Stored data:
- - - - - - -

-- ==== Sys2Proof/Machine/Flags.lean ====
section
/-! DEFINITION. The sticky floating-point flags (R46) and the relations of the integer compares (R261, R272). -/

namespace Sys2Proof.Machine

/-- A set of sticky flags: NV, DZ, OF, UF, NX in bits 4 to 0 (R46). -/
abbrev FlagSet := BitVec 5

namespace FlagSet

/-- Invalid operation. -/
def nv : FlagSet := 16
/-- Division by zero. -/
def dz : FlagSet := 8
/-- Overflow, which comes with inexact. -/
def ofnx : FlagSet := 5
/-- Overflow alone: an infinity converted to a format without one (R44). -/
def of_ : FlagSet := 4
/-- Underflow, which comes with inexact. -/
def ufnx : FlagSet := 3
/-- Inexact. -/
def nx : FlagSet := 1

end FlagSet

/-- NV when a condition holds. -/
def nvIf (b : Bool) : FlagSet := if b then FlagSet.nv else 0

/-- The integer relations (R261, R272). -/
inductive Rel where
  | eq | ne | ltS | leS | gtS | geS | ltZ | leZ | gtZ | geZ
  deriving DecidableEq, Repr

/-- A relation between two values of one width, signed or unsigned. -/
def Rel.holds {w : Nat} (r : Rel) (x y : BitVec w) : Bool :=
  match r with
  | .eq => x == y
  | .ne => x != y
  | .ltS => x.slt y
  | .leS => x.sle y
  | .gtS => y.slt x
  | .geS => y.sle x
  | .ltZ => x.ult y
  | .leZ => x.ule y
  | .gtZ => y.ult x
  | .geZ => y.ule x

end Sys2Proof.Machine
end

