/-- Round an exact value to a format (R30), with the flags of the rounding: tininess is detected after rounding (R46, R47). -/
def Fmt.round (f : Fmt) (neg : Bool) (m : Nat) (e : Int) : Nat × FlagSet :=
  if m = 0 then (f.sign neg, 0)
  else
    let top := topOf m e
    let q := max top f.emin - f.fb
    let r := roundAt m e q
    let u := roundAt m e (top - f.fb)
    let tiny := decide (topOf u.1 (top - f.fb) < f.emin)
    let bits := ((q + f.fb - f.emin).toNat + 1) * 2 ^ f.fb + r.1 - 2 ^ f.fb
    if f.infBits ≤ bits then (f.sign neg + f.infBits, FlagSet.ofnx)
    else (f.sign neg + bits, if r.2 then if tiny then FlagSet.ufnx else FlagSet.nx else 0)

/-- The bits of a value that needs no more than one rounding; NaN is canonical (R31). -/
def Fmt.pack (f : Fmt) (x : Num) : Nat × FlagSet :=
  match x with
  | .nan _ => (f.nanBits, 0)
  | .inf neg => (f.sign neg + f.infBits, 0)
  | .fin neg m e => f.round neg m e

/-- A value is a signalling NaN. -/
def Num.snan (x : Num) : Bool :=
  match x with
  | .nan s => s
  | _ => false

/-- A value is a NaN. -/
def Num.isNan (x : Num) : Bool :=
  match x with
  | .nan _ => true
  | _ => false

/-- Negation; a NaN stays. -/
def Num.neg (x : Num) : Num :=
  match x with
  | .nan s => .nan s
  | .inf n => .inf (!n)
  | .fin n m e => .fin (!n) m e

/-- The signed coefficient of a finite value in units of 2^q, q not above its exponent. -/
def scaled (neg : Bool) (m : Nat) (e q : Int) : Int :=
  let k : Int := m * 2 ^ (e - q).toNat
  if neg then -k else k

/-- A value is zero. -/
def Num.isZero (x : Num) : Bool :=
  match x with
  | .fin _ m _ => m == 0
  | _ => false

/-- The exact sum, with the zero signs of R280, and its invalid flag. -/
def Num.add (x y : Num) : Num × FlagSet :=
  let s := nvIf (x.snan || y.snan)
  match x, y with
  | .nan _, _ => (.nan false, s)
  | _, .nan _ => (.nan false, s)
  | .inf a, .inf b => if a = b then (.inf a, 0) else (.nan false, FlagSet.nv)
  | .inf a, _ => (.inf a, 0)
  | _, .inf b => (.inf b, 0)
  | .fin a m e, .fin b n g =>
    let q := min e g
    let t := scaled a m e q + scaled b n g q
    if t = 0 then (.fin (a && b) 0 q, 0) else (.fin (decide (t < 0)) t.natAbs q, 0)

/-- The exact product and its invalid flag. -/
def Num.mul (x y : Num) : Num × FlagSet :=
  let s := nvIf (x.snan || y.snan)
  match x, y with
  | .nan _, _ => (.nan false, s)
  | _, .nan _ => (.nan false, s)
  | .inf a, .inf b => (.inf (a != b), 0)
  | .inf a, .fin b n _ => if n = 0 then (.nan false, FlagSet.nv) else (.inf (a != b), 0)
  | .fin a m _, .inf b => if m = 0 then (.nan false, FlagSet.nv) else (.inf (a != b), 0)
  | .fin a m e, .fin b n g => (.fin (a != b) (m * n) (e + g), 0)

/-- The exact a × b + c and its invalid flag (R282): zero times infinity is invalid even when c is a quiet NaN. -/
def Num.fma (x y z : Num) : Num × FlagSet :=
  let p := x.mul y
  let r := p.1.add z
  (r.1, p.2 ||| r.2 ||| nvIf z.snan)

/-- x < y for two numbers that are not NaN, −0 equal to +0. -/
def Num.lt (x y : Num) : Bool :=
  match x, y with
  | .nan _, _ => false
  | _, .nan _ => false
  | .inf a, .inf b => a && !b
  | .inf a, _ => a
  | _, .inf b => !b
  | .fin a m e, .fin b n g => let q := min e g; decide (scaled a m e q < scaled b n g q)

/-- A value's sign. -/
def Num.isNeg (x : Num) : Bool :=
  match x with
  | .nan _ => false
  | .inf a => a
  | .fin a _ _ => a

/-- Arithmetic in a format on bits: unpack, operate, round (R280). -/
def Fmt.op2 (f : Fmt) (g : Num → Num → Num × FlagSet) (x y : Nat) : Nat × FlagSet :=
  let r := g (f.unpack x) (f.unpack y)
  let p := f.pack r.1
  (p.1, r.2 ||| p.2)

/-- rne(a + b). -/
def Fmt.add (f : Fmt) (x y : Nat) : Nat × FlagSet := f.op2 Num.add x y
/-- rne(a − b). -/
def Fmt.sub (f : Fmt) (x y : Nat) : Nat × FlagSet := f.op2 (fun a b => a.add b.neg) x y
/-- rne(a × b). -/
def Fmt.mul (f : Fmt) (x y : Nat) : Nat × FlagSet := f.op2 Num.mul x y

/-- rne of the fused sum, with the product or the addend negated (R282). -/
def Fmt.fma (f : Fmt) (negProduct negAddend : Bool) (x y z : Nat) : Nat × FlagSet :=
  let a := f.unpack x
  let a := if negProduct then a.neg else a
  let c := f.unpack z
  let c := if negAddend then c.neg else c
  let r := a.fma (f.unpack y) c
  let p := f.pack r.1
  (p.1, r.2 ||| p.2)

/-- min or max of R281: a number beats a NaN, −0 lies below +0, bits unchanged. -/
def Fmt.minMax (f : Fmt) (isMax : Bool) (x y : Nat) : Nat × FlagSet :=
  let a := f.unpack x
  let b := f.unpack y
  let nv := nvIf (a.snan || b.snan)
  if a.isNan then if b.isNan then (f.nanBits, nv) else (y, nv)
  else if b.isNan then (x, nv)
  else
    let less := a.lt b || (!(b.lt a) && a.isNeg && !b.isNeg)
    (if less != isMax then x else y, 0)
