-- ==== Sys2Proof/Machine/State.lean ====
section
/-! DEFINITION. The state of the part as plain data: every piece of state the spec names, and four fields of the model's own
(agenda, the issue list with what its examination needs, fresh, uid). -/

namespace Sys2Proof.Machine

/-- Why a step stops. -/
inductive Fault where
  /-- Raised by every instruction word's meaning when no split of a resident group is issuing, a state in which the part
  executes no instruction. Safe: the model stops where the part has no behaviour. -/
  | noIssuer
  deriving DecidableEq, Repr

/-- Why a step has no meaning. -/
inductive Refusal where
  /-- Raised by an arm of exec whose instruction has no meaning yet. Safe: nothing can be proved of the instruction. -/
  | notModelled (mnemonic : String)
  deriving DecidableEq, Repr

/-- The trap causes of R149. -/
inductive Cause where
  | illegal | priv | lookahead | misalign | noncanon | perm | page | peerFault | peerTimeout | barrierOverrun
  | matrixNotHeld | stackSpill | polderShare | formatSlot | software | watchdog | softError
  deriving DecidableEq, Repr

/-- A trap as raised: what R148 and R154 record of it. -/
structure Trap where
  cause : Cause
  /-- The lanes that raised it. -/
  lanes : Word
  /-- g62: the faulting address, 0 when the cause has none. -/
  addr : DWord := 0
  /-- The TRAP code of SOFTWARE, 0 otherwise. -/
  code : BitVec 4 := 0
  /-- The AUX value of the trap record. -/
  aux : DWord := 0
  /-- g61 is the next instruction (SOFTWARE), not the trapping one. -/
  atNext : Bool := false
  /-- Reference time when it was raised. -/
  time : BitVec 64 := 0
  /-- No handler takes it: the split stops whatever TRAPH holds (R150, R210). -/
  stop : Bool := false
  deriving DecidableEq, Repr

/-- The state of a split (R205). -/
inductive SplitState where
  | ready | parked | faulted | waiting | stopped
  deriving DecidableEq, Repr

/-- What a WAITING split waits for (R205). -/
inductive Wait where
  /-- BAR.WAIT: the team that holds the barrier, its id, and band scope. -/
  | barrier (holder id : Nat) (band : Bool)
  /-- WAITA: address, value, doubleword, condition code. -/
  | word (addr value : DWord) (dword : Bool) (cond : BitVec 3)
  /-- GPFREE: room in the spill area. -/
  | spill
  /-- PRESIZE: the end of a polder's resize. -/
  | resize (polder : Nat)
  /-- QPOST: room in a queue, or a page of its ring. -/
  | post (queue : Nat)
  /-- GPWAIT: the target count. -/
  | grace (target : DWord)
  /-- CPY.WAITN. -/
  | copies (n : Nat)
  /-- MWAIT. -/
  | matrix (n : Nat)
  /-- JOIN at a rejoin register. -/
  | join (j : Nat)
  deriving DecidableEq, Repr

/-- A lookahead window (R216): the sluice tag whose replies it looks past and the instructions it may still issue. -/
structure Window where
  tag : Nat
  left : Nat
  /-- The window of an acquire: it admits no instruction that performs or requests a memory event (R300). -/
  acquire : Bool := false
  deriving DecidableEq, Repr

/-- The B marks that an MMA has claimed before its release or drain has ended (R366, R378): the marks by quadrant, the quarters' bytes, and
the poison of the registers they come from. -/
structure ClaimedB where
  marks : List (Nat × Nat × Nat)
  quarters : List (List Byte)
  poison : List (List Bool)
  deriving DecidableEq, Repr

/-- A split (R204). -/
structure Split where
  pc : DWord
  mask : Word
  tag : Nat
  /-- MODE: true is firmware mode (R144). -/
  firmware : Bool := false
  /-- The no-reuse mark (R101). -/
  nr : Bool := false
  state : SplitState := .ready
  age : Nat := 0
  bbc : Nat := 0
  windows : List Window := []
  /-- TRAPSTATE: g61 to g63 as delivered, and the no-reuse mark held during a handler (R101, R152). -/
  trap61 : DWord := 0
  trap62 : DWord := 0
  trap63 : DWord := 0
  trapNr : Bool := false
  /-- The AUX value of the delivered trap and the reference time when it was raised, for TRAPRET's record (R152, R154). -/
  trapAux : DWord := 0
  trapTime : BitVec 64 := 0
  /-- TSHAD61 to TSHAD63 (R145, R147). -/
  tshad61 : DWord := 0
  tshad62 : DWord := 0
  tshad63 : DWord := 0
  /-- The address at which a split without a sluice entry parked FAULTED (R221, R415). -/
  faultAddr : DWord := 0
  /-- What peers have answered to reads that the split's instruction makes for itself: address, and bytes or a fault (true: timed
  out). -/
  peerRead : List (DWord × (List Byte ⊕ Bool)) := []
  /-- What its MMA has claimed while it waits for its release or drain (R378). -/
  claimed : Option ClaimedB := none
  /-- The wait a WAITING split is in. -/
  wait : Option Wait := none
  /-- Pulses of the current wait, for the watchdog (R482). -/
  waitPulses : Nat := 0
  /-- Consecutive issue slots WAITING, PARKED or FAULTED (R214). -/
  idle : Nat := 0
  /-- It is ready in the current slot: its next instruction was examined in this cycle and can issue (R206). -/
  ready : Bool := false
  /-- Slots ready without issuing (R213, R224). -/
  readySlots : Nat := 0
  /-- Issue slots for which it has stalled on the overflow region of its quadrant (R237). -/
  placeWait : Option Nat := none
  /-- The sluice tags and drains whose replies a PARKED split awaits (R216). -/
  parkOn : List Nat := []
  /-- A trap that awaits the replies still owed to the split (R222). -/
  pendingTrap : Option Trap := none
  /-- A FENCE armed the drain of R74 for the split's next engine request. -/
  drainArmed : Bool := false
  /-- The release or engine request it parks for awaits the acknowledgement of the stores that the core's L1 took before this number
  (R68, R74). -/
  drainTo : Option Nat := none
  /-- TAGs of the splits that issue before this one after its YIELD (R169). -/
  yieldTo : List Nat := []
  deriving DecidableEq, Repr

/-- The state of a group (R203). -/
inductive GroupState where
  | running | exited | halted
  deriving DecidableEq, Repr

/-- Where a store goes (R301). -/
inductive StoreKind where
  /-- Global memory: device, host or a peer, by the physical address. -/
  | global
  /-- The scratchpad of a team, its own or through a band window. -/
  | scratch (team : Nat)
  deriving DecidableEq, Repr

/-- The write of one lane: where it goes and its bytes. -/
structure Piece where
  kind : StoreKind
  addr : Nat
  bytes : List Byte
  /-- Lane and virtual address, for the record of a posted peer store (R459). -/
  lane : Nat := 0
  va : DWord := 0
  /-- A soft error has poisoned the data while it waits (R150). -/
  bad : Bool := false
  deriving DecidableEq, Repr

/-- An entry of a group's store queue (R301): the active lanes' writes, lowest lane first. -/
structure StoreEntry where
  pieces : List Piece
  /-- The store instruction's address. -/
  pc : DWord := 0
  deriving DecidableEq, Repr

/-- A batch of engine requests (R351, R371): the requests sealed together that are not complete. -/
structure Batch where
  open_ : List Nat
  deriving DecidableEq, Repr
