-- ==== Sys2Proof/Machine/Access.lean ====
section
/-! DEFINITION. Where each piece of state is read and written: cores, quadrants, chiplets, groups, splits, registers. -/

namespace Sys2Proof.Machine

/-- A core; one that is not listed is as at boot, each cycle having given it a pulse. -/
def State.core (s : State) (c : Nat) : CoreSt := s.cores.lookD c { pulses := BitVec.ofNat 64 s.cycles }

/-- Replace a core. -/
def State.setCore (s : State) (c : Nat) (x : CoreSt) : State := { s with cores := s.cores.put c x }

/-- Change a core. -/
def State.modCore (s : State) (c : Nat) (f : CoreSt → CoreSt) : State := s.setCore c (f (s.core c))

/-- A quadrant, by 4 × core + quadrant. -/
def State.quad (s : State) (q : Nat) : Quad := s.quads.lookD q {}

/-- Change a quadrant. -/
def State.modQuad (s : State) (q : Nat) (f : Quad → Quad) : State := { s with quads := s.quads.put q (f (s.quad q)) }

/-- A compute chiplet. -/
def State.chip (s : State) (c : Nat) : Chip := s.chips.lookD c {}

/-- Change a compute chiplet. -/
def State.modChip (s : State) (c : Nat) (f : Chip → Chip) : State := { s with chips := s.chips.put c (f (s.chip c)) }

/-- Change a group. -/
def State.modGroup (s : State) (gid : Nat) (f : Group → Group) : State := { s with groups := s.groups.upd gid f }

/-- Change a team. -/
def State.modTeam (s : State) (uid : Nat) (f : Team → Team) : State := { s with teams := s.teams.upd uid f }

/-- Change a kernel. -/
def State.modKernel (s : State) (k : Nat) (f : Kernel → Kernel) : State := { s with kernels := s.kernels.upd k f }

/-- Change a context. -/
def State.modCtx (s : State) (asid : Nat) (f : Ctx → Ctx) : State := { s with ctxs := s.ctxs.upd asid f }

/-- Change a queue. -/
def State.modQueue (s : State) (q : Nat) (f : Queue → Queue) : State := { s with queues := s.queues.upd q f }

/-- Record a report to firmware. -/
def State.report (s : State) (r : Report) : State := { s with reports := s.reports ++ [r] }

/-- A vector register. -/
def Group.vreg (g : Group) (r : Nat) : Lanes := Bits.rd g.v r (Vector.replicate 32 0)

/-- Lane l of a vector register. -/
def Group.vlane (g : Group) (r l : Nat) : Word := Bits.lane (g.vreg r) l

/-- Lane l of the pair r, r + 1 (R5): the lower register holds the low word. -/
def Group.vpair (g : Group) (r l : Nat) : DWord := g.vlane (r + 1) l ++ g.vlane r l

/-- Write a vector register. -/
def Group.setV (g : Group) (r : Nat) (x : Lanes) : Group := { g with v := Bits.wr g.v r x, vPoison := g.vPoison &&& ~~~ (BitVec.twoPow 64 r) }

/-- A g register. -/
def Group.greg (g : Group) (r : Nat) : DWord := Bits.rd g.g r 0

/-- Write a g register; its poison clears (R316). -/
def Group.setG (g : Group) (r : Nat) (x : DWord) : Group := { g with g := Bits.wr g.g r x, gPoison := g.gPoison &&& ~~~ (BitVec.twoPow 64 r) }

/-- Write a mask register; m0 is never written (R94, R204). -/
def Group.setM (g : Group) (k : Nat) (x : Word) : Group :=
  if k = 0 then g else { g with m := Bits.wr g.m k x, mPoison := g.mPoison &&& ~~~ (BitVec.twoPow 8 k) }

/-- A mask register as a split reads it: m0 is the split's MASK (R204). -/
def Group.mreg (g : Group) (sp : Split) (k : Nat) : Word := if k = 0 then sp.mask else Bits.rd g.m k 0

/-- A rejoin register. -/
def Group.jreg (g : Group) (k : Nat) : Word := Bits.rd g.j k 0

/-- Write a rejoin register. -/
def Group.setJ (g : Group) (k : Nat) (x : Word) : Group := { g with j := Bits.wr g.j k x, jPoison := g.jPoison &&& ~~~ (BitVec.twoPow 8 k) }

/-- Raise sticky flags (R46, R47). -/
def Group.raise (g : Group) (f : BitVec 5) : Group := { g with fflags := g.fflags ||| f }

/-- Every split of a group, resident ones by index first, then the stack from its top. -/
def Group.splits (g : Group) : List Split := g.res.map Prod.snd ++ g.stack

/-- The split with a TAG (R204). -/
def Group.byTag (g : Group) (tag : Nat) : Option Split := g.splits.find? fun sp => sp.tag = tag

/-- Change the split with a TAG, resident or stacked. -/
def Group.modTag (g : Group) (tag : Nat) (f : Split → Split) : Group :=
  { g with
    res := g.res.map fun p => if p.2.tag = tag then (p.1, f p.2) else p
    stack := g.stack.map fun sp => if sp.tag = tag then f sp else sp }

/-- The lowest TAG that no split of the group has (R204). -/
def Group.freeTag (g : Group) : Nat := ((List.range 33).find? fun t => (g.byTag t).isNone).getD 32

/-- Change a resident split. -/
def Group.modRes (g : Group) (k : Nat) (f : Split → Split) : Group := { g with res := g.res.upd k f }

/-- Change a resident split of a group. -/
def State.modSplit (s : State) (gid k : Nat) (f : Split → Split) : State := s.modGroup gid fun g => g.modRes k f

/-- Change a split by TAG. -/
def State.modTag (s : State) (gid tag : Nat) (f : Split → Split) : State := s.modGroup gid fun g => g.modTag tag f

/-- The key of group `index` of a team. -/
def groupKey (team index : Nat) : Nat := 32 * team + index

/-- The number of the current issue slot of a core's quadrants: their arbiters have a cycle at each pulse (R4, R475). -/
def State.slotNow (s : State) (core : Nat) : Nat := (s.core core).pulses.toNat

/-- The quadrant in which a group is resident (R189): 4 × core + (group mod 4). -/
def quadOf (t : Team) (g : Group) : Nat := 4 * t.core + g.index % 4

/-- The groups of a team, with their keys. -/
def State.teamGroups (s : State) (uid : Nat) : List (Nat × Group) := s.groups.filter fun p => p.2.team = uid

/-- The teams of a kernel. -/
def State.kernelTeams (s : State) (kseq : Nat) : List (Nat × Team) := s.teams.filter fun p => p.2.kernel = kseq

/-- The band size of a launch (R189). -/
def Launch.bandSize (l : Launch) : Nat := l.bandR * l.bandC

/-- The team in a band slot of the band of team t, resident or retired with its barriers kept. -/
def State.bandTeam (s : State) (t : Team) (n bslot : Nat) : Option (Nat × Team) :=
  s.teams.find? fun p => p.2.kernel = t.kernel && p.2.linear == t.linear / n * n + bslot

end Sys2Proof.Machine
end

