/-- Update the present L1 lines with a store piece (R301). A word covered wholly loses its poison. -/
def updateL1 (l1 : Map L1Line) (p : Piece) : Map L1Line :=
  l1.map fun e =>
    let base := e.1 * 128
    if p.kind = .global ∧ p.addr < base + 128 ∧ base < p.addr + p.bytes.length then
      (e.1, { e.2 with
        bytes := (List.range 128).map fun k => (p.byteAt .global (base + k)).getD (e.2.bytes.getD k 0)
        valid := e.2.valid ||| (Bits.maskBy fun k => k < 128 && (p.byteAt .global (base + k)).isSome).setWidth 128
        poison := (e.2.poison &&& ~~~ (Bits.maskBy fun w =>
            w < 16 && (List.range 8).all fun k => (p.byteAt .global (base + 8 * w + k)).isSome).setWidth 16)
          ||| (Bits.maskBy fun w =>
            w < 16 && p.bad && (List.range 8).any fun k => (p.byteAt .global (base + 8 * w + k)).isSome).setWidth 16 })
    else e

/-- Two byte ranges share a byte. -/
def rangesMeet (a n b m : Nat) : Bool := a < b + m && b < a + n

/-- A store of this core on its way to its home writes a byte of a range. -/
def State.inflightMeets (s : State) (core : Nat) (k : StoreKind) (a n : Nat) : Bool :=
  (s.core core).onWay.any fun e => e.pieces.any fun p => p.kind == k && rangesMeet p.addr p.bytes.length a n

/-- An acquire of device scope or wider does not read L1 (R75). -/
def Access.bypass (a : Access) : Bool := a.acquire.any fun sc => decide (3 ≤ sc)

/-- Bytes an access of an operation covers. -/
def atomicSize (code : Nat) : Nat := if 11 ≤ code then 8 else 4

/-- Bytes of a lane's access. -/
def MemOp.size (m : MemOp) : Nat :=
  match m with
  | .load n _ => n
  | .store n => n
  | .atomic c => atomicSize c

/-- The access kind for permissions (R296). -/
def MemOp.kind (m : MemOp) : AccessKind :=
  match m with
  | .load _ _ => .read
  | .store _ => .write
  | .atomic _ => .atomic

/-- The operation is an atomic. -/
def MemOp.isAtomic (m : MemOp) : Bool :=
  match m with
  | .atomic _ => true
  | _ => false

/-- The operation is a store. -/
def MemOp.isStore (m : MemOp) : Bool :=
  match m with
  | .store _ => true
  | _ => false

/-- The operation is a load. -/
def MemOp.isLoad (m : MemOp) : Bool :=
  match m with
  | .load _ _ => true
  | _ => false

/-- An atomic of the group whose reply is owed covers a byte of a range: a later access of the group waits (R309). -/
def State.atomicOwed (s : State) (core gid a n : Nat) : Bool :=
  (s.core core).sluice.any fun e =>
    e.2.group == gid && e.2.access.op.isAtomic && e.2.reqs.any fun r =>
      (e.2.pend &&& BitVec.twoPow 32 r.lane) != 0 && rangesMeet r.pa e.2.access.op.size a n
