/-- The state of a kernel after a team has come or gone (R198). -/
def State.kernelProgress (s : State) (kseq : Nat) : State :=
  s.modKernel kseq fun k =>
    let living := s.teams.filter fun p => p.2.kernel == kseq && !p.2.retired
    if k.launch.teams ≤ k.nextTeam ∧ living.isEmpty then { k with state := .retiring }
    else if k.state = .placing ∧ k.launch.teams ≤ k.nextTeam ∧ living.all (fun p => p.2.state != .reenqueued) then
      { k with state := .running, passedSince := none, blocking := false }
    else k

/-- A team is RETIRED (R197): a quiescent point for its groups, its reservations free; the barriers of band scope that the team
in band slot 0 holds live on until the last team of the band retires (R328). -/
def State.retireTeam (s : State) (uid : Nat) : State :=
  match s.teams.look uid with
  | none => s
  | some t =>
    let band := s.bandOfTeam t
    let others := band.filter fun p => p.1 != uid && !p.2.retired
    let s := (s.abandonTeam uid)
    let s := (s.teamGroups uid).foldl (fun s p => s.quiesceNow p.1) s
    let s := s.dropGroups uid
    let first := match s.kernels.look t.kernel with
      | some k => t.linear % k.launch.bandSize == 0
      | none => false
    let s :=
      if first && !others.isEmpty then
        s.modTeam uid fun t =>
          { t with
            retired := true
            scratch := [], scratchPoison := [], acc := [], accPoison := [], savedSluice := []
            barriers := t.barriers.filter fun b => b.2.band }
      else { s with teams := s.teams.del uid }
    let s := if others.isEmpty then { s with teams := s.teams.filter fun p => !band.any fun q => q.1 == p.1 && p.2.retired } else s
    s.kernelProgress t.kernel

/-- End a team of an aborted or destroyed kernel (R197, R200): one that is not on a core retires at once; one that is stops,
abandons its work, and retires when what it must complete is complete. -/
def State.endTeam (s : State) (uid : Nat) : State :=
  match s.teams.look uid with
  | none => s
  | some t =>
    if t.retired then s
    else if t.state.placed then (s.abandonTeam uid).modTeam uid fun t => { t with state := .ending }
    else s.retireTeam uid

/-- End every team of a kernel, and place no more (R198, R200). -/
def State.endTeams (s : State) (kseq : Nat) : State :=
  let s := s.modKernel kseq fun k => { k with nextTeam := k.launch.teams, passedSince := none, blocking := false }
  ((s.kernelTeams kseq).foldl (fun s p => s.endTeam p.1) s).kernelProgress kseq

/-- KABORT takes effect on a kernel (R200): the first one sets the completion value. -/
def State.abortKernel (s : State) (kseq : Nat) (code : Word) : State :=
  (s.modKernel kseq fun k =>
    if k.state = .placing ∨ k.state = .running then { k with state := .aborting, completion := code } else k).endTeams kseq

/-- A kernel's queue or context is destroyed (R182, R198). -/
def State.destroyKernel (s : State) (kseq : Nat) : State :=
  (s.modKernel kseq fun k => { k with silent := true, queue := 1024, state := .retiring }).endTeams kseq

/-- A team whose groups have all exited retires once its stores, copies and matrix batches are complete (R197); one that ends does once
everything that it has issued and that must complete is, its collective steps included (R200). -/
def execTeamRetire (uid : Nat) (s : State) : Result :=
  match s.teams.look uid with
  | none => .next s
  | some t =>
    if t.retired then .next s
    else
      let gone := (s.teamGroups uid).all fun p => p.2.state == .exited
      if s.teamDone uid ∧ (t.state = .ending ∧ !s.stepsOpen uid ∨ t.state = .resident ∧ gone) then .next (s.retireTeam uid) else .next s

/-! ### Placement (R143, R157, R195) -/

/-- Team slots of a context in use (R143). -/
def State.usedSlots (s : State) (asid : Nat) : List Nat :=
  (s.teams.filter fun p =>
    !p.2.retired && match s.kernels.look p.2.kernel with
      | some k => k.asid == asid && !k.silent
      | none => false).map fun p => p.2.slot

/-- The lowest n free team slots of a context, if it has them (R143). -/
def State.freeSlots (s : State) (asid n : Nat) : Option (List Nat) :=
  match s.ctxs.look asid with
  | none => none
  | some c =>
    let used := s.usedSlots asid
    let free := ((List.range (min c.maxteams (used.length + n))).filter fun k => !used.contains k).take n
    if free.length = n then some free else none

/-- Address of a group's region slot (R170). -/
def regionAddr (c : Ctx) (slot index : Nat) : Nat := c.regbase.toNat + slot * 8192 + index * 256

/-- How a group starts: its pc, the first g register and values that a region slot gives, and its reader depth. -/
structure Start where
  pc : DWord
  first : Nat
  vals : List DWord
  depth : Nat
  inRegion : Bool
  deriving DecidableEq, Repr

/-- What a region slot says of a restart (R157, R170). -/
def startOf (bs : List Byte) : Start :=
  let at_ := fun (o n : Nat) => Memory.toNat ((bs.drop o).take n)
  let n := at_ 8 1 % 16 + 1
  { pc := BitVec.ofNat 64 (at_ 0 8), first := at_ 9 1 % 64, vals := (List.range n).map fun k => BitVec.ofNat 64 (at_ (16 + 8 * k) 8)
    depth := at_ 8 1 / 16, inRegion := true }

- - - - - - -

◆ Exercise instructions: Going back over the entries above, copy word for word every line from the one that has "of an aborted" on through the one that has "use (R143). -/".

◆ Your solution:
/-- End a team of an aborted or destroyed kernel (R197, R200): one that is not on a core retires at once; one that is stops,
abandons its work, and retires when what it must complete is complete. -/
def State.endTeam (s : State) (uid : Nat) : State :=
  match s.teams.look uid with
  | none => s
  | some t =>
    if t.retired then s
    else if t.state.placed then (s.abandonTeam uid).modTeam uid fun t => { t with state := .ending }
    else s.retireTeam uid

/-- End every team of a kernel, and place no more (R198, R200). -/
def State.endTeams (s : State) (kseq : Nat) : State :=
  let s := s.modKernel kseq fun k => { k with nextTeam := k.launch.teams, passedSince := none, blocking := false }
  ((s.kernelTeams kseq).foldl (fun s p => s.endTeam p.1) s).kernelProgress kseq

/-- KABORT takes effect on a kernel (R200): the first one sets the completion value. -/
def State.abortKernel (s : State) (kseq : Nat) (code : Word) : State :=
  (s.modKernel kseq fun k =>
    if k.state = .placing ∨ k.state = .running then { k with state := .aborting, completion := code } else k).endTeams kseq

/-- A kernel's queue or context is destroyed (R182, R198). -/
def State.destroyKernel (s : State) (kseq : Nat) : State :=
  (s.modKernel kseq fun k => { k with silent := true, queue := 1024, state := .retiring }).endTeams kseq

/-- A team whose groups have all exited retires once its stores, copies and matrix batches are complete (R197); one that ends does once
everything that it has issued and that must complete is, its collective steps included (R200). -/
def execTeamRetire (uid : Nat) (s : State) : Result :=
  match s.teams.look uid with
  | none => .next s
  | some t =>
    if t.retired then .next s
    else
      let gone := (s.teamGroups uid).all fun p => p.2.state == .exited
      if s.teamDone uid ∧ (t.state = .ending ∧ !s.stepsOpen uid ∨ t.state = .resident ∧ gone) then .next (s.retireTeam uid) else .next s

/-! ### Placement (R143, R157, R195) -/

/-- Team slots of a context in use (R143). -/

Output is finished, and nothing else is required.